Origins of Russian Orthodoxy
Russian Orthodoxy began with the conversion of Prince Vladimir of Kiev in about 998 AD. (Kiev was the then capital of Rus.) Prince Vladimir having heard reports from chosen envoys about the religions of his three neighbours. Vladimir rejected Judaism – the destruction of Jerusalem showed to him that the religion was not favoured by God. He also rejected Islam because of its prohibition of alcohol which he considered “the glory of the Rus” (sic). He chose Christianity after his emissaries had heard the beautiful music and seen the gold icons in the Haggia Sophia (the church of the Holy Wisdom), in Constntinople – “we no longer knew whether we were in heaven or earth”, they said.
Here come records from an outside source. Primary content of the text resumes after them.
-- ==== Sys2Proof/Laws/Host.lean ====
section
/-! SUPPORT. What each operation of the host does, and one round of its loop. -/

namespace Sys2Proof.Machine

variable (s : State)

/-! ### Reports -/

@[simp] theorem LoadError.code_eq (e : LoadError) : e.code = 1 := by cases e <;> rfl

/-! ### Polling and rendering -/

@[simp] theorem State.poll_nil : s.poll [] = s := rfl
@[simp] theorem State.poll_cons (e : KeyEvent) (es : List KeyEvent) : s.poll (e :: es) = (s.keyEvent e).poll es := rfl

/-- A key event writes the key state only. -/
theorem State.keyEvent_spec (e : KeyEvent) : ∃ keys, s.keyEvent e = { s with keys := keys } := by
  cases e <;> exact ⟨_, rfl⟩

/-- A poll writes the key state only. -/
theorem State.poll_spec (es : List KeyEvent) : ∃ keys, s.poll es = { s with keys := keys } := by
  induction es generalizing s with
  | nil => exact ⟨s.keys, rfl⟩
  | cons e es ih =>
    obtain ⟨_, he⟩ := s.keyEvent_spec e
    obtain ⟨keys, h⟩ := ih (s.keyEvent e)
    exact ⟨keys, by rw [State.poll_cons, h, he]⟩

@[simp] theorem State.poll_status (es : List KeyEvent) : (s.poll es).status = s.status := by
  obtain ⟨_, h⟩ := s.poll_spec es
  rw [h]

/-- Rendering clears frame_changed and writes nothing else. -/
theorem State.render_eq : s.render = { s with frameChanged := false } := by
  unfold State.render
  split
  · rfl
  · next h => simp only [Bool.not_eq_true] at h; rw [← h]

/-- A poll keeps a state reachable. -/
theorem Reachable.poll {s : State} (h : Reachable s) (es : List KeyEvent) : Reachable (s.poll es) := by
  induction es generalizing s with
  | nil => exact h
  | cons e es ih => exact ih (.key s e h)

/-! ### Runs -/

@[simp] theorem HostRun.after_signals (r : HostRun) (l : List HostSignal) : (r.after l).signals = l ++ r.signals := rfl
@[simp] theorem HostRun.after_ended (r : HostRun) (l : List HostSignal) : (r.after l).ended = r.ended := rfl

@[simp] theorem hostLoop_nil : hostLoop [] s = ⟨[], .going s⟩ := rfl

/-- An `update()` that returns false stops the loop. -/
theorem hostLoop_stopped {u : HostUpdate} (us : List HostUpdate) (h : u.live = false) :
    hostLoop (u :: us) s = ⟨[], .stopped (s.poll u.events)⟩ := by
  simp [hostLoop, h]

/-- A round whose step raised a fault. -/
theorem hostLoop_faulted {s t : State} {u : HostUpdate} {f : Fault} (us : List HostUpdate) (h : u.live = true)
    (hs : step (s.poll u.events) = .next t) (ht : t.outcome = .fault f) :
    hostLoop (u :: us) s = ⟨t.toneSignal, .faulted f t⟩ := by
  simp [hostLoop, h, hs, ht]

/-- A round whose step raised none. -/
theorem hostLoop_stepped {s t : State} {u : HostUpdate} (us : List HostUpdate) (h : u.live = true)
    (hs : step (s.poll u.events) = .next t) (ht : ∀ f, t.outcome ≠ .fault f) :
    hostLoop (u :: us) s = (hostLoop us t.render).after (t.toneSignal ++ t.drawSignal) := by
  cases ho : t.outcome with
  | fault f => exact absurd ho (ht f)
  | notStepped => simp [hostLoop, h, hs, ho]
  | progressed => simp [hostLoop, h, hs, ho]
  | blocked => simp [hostLoop, h, hs, ho]

end Sys2Proof.Machine
end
The lack of modernity in Orthodoxy is deliberate. During the Mongol invasion of Russia in the thirteenth century almost every aspect of organized Russian life was destroyed except for the church. The isolation and immobility of Russian society during the centuries of the “tarter yoke” meant that the Renaissance, emphasising
the holding of individual views, passed Russia by. Orthodoxy benefited from this because its aim is to preserve the faith as Christ first proclaimed it. Orthodox in Russian translates as “pravoslavny” meaning true word. Any changes would involve a departure from the truth. Innovation would, therefore, be heresy.
Russian Orthodoxy today
When Patriarch Alexy II congratulated President Vladimir Putin, the incoming President Dmitry Medvedev and their spouses during the midnight Paschal Vigil in the Cathedral of Christ the Saviour on Easter Day he was re-invigorating the Byzantine tradition (from the Eastern part of the Roman Empire), of “symphonia” or seamless dovetailing, between church and state. The Russian church functions within an intact secular state and dovetails seamlessly by exercising its jurisdiction over the souls of Russian citizens. The western, primarily Protestant paradigm of a “wall” between church and state does not operate there. Since we were last in Russia in 1976 (when a different management was in charge!) all the old Communist party slogans and party hoardings have been replaced by rampant commercial advertising. Meanwhile, the Russian Orthodox Church has recovered a great deal of its former prestige. New churches, monasteries and nunneries have been opened across Russia have opened reflecting an increase in the religious life of the country.
Orthodox the Russian church may be in its beliefs and practices but that does not mean they avoid modern means of communications. At the beautiful Novodevichy convent in Moscow we saw nuns and novices jabbering away on mobile phones. Not to be outdone male clergy were also doing the same!
A word about the Cathedral of Christ the Saviour. Situated just outside the Kremlin walls it has become, in effect, the Cathedral for the leading members of the Russian Government. Stalin ordered the destruction of the Cathedral. After the fall of communism the Mayor of Moscow, Yuri Luzhkov, ordered its re-building. This occurred between 1995 and 1997; the re-decoration of the interior took another three years. And the total cost? A mere snip at $360 million (£180 Million)!
Apparently, it was all done as a re-affirmation of spiritual values – “Russia is freeing itself from evil, good is triumphing” was a typical comment in the visitors’ book on the construction site.